» **TASK STATEMENT**
Your answer should be the entries below, reproduced character for character.

» **DATASET ENTRIES**
theorem witness_ErrorsAndEvents :
    up.Opens .pf crlPage Reg.errInfo ∧ up.Opens .pf crlPage Reg.evtStatus ∧ up.Opens .pf crlPage Reg.evtForce ∧
      (forcedEvent (pageType crlPage) 1).isSome = true ∧
      (let s : State := { reg := [(rkey 0 Reg.ringCfg, 0xA4)], ev := { queue := [⟨0x0410, crlPage, 0, false, 7, 0, 0⟩] } }
       s.ringOn 0 0 = true ∧ s.ringRoom 0 0 = true) := by
  refine ⟨⟨?_, ?_, ?_, ?_, ?_⟩, ⟨?_, ?_, ?_, ?_, ?_⟩, ⟨?_, ?_, ?_, ?_, ?_⟩, ?_, ?_, ?_⟩ <;> decide

theorem witness_RingsAndSnapshots :
    up.Opens .pf 0 (ringOff Reg.ringCfg 0) ∧ 0 < (pageCaps 0).rings ∧ up.ringOn 0 0 = false ∧
      ringFixed 0 0 = some (fld 0x24 6 5) ∧ up.Opens .pf 0 (ringOff Reg.ringHead 0) ∧ up.Opens .pf crlPage Reg.snapCtl ∧
      (pageCaps crlPage).snap = true ∧ up.rb crlPage Reg.snapCtl 0 = false ∧
      (let s : State := { reg := [(rkey tmuPage Reg.tmuWaleCtl, 0x21), (rkey crlPage Reg.snapCtl, 1)],
                          clk := { phase := 1, wale := 5 }, page := [(crlPage, { snapAt := some 4 })] }
       s.stepDue 2 = true ∧ s.rb crlPage Reg.snapCtl 0 = true ∧ (s.pg crlPage).snapAt ≠ some s.clk.wale) := by
  refine ⟨⟨?_, ?_, ?_, ?_, ?_⟩, ?_, ?_, ?_, ⟨?_, ?_, ?_, ?_, ?_⟩, ⟨?_, ?_, ?_, ?_, ?_⟩, ?_, ?_, ?_, ?_, ?_⟩ <;> decide

theorem witness_PageControl :
    up.Opens .pf crlPage Reg.pageCtrl ∧ up.enabled crlPage = false ∧ pageType crlPage ≠ 16 ∧ up.fenced crlPage = false ∧
      up.armed crlPage = false ∧ up.Opens .pf mxfPage Reg.pageCtrl ∧ onWale mxfPage = true ∧ up.genState ≠ 2 ∧
      (let s : State := { up with reg := [(rkey crlPage Reg.pageCtrl, 3)], page := [(crlPage, { initing := true, rstBusy := true })] }
       s.Opens .pf crlPage Reg.pageCtrl ∧ s.enabled crlPage = true ∧ s.fenced crlPage = true ∧
         s.rb crlPage Reg.pageCtrl 8 = false ∧ pageExec crlPage = none ∧ (s.pg crlPage).initing = true ∧
         needsDram crlPage = false ∧ crlPage ≠ drcPage ∧ (s.pg crlPage).rstBusy = true) := by
  refine ⟨⟨?_, ?_, ?_, ?_, ?_⟩, ?_, ?_, ?_, ?_, ⟨?_, ?_, ?_, ?_, ?_⟩, ?_, ?_, ⟨?_, ?_, ?_, ?_, ?_⟩, ?_⟩ <;> decide

/-- A device whose generator runs, in wale 5, with page 0x030 ARMED for wale 5 and group 3 selected. -/
def atFive : State :=
  { up with
    clk := { phase := 1, wale := 5 },
    reg := [(rkey 0 Reg.sysCgrpSel, 3), (rkey tmuPage Reg.tmuWaleCtl, 0x21), (rkey iclPage Reg.pageCtrl, 1),
            (rkey iclPage Reg.cmtWale, 5), (rkey iclPage Reg.cmtStatus, 1)],
    cgrp := [(3, { count := 0, target := 6, state := 1 }), (4, { target := 5, due := 5, state := 2 })] }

» **YOUR RESPONSE**
theorem witness_ErrorsAndEvents :
    up.Opens .pf crlPage Reg.errInfo ∧ up.Opens .pf crlPage Reg.evtStatus ∧ up.Opens .pf crlPage Reg.evtForce ∧
      (forcedEvent (pageType crlPage) 1).isSome = true ∧
      (let s : State := { reg := [(rkey 0 Reg.ringCfg, 0xA4)], ev := { queue := [⟨0x0410, crlPage, 0, false, 7, 0, 0⟩] } }
       s.ringOn 0 0 = true ∧ s.ringRoom 0 0 = true) := by
  refine ⟨⟨?_, ?_, ?_, ?_, ?_⟩, ⟨?_, ?_, ?_, ?_, ?_⟩, ⟨?_, ?_, ?_, ?_, ?_⟩, ?_, ?_, ?_⟩ <;> decide

theorem witness_RingsAndSnapshots :
    up.Opens .pf 0 (ringOff Reg.ringCfg 0) ∧ 0 < (pageCaps 0).rings ∧ up.ringOn 0 0 = false ∧
      ringFixed 0 0 = some (fld 0x24 6 5) ∧ up.Opens .pf 0 (ringOff Reg.ringHead 0) ∧ up.Opens .pf crlPage Reg.snapCtl ∧
      (pageCaps crlPage).snap = true ∧ up.rb crlPage Reg.snapCtl 0 = false ∧
      (let s : State := { reg := [(rkey tmuPage Reg.tmuWaleCtl, 0x21), (rkey crlPage Reg.snapCtl, 1)],
                          clk := { phase := 1, wale := 5 }, page := [(crlPage, { snapAt := some 4 })] }
       s.stepDue 2 = true ∧ s.rb crlPage Reg.snapCtl 0 = true ∧ (s.pg crlPage).snapAt ≠ some s.clk.wale) := by
  refine ⟨⟨?_, ?_, ?_, ?_, ?_⟩, ?_, ?_, ?_, ⟨?_, ?_, ?_, ?_, ?_⟩, ⟨?_, ?_, ?_, ?_, ?_⟩, ?_, ?_, ?_, ?_, ?_⟩ <;> decide

theorem witness_PageControl :
    up.Opens .pf crlPage Reg.pageCtrl ∧ up.enabled crlPage = false ∧ pageType crlPage ≠ 16 ∧ up.fenced crlPage = false ∧
      up.armed crlPage = false ∧ up.Opens .pf mxfPage Reg.pageCtrl ∧ onWale mxfPage = true ∧ up.genState ≠ 2 ∧
      (let s : State := { up with reg := [(rkey crlPage Reg.pageCtrl, 3)], page := [(crlPage, { initing := true, rstBusy := true })] }
       s.Opens .pf crlPage Reg.pageCtrl ∧ s.enabled crlPage = true ∧ s.fenced crlPage = true ∧
         s.rb crlPage Reg.pageCtrl 8 = false ∧ pageExec crlPage = none ∧ (s.pg crlPage).initing = true ∧
         needsDram crlPage = false ∧ crlPage ≠ drcPage ∧ (s.pg crlPage).rstBusy = true) := by
  refine ⟨⟨?_, ?_, ?_, ?_, ?_⟩, ?_, ?_, ?_, ?_, ⟨?_, ?_, ?_, ?_, ?_⟩, ?_, ?_, ⟨?_, ?_, ?_, ?_, ?_⟩, ?_⟩ <;> decide

/-- A device whose generator runs, in wale 5, with page 0x030 ARMED for wale 5 and group 3 selected. -/
def atFive : State :=
  { up with
    clk := { phase := 1, wale := 5 },
    reg := [(rkey 0 Reg.sysCgrpSel, 3), (rkey tmuPage Reg.tmuWaleCtl, 0x21), (rkey iclPage Reg.pageCtrl, 1),
            (rkey iclPage Reg.cmtWale, 5), (rkey iclPage Reg.cmtStatus, 1)],
    cgrp := [(3, { count := 0, target := 6, state := 1 }), (4, { target := 5, due := 5, state := 2 })] }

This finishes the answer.